▶ [Required action]: Would you go through the records below and copy each line with the string "PltFilter"?

* * *

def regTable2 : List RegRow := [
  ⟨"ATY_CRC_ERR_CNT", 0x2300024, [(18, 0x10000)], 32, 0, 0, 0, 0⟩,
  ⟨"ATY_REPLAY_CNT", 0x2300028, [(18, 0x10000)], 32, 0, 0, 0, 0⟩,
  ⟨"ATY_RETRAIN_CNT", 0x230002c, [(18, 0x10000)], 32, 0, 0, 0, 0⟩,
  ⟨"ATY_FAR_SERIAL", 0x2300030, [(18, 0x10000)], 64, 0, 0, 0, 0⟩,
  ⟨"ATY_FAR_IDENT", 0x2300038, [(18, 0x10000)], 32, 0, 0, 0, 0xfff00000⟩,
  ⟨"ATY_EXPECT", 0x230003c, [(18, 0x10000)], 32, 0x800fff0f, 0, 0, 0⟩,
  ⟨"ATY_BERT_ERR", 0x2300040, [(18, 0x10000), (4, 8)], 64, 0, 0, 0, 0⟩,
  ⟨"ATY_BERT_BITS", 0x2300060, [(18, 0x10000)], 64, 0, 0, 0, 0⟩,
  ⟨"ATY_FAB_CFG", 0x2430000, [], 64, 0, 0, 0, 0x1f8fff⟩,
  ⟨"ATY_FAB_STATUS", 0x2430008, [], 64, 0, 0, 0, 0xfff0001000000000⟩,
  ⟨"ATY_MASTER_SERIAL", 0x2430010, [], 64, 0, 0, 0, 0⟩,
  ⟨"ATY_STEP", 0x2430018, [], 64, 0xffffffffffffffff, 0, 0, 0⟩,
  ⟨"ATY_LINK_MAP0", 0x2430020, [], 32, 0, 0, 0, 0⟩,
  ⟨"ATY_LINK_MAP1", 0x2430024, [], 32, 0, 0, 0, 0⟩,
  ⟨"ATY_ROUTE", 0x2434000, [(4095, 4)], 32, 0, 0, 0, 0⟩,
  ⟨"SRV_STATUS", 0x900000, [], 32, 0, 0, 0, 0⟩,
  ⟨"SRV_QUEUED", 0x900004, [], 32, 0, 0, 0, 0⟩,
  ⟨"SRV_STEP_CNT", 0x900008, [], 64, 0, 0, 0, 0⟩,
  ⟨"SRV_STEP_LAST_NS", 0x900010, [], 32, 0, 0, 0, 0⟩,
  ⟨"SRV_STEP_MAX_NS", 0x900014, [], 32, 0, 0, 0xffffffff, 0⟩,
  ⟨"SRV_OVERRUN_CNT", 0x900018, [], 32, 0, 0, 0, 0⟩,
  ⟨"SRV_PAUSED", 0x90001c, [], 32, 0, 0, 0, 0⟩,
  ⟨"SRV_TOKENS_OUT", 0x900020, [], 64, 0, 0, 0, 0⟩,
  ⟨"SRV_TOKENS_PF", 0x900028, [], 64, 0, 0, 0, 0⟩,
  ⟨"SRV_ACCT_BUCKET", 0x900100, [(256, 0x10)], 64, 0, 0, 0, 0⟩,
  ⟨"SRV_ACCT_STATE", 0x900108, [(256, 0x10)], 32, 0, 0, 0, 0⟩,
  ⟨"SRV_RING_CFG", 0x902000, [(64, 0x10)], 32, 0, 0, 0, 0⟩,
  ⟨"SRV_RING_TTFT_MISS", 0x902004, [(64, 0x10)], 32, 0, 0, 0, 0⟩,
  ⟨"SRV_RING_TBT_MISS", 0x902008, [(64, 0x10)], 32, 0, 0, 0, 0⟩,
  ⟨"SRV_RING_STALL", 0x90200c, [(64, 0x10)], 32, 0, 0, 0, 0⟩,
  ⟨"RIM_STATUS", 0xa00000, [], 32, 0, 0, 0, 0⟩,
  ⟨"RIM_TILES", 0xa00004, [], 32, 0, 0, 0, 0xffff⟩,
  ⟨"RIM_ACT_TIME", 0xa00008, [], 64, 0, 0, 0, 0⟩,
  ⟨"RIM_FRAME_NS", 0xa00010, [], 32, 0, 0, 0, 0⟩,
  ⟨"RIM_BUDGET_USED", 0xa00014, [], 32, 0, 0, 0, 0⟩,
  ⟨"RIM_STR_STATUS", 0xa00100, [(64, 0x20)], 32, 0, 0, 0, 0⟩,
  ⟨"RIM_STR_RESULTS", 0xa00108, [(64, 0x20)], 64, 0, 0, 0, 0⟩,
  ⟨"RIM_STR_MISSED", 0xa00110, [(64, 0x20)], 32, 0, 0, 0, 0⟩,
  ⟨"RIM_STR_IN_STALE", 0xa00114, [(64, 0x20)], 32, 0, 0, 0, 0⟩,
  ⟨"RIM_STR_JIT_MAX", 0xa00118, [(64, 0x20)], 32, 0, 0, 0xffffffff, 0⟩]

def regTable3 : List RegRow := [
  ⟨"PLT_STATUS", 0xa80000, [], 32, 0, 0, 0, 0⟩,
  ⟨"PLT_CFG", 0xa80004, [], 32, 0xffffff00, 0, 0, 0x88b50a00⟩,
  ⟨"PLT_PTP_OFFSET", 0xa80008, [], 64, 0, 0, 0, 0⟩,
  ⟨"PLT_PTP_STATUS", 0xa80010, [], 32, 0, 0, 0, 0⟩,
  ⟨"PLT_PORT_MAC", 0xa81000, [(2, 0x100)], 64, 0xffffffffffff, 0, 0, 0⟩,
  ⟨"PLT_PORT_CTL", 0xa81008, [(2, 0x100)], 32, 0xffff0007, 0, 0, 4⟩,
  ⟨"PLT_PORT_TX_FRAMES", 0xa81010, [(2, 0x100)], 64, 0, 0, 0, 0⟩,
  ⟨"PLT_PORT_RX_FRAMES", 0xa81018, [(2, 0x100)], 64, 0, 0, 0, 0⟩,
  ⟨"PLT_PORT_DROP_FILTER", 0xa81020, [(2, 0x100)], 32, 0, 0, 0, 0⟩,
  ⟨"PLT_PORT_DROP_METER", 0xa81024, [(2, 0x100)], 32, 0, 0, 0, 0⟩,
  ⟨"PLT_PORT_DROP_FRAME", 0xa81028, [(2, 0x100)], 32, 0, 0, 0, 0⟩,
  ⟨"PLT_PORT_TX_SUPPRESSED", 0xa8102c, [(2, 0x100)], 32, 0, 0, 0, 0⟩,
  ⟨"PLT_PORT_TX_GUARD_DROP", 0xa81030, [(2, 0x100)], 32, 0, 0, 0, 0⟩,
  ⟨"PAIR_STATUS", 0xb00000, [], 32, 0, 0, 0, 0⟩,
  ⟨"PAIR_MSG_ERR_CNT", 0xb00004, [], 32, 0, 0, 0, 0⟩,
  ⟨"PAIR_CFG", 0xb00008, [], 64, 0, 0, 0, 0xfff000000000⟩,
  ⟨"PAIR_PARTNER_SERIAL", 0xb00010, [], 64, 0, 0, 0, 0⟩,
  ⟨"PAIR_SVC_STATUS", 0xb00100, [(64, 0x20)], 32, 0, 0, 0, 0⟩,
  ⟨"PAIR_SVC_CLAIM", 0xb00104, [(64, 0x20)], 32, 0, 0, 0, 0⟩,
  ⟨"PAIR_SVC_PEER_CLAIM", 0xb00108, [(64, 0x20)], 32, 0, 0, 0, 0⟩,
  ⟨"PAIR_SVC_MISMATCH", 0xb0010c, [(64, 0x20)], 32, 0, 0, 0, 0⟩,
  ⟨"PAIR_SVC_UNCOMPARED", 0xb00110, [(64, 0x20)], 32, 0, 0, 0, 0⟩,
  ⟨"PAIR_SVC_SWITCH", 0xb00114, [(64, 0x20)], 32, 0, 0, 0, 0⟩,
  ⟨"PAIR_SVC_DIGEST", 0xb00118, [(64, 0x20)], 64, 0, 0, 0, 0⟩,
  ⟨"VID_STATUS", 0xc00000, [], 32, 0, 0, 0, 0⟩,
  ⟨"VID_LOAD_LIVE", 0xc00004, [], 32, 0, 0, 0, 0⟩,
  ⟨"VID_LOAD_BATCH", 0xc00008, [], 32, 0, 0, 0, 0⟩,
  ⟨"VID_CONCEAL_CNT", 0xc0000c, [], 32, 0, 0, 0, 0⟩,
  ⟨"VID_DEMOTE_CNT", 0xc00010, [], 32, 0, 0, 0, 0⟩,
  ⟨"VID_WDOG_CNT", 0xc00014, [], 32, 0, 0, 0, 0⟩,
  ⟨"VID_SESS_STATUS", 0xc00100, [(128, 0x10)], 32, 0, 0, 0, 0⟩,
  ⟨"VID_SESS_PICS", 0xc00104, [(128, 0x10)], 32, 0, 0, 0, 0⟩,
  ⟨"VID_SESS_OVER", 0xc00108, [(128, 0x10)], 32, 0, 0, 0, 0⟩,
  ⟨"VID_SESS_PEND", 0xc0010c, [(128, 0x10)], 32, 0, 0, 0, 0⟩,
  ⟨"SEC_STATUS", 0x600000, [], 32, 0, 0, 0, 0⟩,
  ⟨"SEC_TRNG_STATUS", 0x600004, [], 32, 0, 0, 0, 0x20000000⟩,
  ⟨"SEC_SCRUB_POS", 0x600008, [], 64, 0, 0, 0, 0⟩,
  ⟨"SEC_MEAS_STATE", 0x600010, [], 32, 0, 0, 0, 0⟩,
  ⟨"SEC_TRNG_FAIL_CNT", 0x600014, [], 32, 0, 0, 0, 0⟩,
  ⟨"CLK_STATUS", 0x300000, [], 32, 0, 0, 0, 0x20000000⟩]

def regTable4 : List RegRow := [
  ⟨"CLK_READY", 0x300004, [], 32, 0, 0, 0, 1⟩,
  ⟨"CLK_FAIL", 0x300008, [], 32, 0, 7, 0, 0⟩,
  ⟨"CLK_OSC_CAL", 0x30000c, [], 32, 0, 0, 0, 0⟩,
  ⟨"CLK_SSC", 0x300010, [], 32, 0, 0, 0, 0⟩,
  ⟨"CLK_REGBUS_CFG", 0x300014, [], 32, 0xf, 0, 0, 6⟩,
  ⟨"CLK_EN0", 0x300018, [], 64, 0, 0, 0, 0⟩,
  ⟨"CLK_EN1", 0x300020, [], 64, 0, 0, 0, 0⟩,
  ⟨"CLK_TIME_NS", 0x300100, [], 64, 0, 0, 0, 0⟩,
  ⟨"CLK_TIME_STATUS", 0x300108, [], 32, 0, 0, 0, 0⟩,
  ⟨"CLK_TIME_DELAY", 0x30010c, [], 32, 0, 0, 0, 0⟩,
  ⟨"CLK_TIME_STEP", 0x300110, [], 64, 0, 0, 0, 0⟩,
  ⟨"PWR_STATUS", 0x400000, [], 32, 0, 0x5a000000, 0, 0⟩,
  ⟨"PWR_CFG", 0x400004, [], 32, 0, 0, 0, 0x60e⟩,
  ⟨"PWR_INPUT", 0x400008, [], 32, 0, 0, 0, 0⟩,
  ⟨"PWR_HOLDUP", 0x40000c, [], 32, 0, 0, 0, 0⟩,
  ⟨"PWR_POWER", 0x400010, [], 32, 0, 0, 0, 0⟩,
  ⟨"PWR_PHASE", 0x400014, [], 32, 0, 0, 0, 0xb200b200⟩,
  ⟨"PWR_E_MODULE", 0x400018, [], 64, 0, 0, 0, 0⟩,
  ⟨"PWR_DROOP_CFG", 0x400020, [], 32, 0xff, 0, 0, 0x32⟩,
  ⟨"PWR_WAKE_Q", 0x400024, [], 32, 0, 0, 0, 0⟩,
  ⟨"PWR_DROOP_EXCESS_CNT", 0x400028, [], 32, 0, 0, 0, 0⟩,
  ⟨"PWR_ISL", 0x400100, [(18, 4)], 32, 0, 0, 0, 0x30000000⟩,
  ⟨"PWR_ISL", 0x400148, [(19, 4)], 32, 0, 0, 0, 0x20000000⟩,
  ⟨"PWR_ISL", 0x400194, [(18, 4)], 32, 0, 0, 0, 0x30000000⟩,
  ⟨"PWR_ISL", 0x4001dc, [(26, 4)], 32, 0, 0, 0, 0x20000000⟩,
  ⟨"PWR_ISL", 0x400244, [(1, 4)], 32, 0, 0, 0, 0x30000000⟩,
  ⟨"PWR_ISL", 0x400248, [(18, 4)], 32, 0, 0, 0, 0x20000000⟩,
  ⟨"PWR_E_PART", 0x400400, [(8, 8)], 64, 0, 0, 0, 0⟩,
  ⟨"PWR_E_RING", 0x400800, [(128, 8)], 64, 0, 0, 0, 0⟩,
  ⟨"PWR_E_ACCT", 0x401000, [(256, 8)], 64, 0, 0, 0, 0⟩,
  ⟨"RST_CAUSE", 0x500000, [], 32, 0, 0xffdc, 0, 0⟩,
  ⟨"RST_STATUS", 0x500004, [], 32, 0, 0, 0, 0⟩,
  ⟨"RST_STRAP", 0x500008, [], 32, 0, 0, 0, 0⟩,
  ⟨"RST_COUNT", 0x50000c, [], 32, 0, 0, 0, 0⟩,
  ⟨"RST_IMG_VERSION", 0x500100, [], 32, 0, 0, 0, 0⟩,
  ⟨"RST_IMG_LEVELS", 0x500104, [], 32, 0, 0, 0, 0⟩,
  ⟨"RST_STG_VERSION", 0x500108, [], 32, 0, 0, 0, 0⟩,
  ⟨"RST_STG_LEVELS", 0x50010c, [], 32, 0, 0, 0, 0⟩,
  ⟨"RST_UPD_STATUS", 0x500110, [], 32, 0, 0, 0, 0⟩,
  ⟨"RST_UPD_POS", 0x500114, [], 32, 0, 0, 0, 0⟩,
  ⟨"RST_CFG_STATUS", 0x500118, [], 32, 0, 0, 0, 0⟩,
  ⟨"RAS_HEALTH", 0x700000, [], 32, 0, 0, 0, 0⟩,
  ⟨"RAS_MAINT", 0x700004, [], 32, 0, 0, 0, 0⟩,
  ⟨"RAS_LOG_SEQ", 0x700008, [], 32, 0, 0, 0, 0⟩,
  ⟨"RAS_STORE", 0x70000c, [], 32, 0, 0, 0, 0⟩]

* * *

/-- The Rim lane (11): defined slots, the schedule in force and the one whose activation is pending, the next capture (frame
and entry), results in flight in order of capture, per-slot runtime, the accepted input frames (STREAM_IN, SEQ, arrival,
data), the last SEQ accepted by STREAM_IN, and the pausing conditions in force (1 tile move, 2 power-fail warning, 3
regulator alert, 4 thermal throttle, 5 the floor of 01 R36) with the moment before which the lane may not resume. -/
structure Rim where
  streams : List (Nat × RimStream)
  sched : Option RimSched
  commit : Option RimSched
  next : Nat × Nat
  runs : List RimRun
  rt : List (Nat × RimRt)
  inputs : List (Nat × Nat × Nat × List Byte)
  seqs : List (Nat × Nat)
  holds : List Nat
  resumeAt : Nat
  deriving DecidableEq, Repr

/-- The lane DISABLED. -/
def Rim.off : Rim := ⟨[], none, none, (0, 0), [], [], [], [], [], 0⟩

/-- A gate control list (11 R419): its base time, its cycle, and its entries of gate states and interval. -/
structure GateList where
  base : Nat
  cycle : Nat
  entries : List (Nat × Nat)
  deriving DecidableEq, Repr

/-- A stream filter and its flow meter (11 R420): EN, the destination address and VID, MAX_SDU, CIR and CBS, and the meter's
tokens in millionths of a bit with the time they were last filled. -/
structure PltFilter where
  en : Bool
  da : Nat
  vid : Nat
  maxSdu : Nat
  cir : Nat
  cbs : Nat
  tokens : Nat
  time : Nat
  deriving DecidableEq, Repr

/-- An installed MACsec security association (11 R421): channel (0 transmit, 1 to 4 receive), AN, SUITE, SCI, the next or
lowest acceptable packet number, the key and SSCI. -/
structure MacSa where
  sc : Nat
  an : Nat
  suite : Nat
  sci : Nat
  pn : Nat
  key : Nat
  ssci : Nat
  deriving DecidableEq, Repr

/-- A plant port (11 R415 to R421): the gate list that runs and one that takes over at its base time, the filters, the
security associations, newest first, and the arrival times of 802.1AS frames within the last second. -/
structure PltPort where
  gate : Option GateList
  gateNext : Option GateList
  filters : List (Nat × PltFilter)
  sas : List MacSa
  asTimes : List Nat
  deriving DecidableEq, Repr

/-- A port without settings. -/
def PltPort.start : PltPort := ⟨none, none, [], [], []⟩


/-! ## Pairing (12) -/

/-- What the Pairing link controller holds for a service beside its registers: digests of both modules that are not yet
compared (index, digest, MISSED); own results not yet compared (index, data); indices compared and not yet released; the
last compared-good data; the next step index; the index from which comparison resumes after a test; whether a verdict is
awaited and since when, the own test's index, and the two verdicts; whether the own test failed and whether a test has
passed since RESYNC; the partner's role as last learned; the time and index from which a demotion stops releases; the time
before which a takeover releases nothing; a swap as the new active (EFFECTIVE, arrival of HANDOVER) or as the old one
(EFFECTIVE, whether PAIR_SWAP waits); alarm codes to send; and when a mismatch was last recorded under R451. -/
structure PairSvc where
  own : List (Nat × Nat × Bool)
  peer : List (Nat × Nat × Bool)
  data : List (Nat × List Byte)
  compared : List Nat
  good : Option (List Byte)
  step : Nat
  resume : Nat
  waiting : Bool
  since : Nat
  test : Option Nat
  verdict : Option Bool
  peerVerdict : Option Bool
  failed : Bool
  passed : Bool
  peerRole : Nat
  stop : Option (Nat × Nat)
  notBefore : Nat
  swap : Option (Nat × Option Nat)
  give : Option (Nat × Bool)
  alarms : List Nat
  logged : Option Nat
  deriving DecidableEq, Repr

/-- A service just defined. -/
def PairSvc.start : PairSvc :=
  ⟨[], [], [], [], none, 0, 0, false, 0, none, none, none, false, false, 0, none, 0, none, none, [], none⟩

* * *

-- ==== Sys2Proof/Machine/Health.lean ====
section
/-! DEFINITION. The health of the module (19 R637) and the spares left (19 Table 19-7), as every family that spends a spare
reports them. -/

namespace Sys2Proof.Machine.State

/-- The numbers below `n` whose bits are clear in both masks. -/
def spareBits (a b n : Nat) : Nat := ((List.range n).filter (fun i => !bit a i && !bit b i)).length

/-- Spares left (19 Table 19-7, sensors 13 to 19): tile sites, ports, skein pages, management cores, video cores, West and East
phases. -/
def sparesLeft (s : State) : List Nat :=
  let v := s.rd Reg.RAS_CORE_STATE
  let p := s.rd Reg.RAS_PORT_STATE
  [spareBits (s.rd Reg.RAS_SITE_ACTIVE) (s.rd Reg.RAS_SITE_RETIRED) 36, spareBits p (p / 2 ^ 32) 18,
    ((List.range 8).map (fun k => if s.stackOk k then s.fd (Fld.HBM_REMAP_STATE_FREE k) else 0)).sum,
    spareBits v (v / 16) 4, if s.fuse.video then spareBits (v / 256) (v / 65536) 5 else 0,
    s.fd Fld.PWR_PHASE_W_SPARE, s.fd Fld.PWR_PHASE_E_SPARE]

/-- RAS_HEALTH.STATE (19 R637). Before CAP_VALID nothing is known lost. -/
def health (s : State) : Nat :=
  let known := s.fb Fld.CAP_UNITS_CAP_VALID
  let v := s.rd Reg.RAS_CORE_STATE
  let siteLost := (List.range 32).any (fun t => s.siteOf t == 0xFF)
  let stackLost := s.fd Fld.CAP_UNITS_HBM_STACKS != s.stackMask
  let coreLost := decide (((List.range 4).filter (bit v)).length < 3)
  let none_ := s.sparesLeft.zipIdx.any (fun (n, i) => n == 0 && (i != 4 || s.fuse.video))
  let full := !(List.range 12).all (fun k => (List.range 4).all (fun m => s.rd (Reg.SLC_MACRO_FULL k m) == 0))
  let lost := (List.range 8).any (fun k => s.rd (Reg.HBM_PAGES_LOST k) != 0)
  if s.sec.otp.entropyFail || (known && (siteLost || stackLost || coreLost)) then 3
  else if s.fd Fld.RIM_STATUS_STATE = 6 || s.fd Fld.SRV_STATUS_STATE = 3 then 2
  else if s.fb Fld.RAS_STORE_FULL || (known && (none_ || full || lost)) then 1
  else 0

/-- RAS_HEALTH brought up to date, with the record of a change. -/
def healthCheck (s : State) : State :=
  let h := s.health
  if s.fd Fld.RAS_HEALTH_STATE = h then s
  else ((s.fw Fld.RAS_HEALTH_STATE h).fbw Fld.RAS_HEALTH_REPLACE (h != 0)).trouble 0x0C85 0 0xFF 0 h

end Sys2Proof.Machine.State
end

* * *

▶ [Solved exercise]:
structure PltFilter where
  filters : List (Nat × PltFilter)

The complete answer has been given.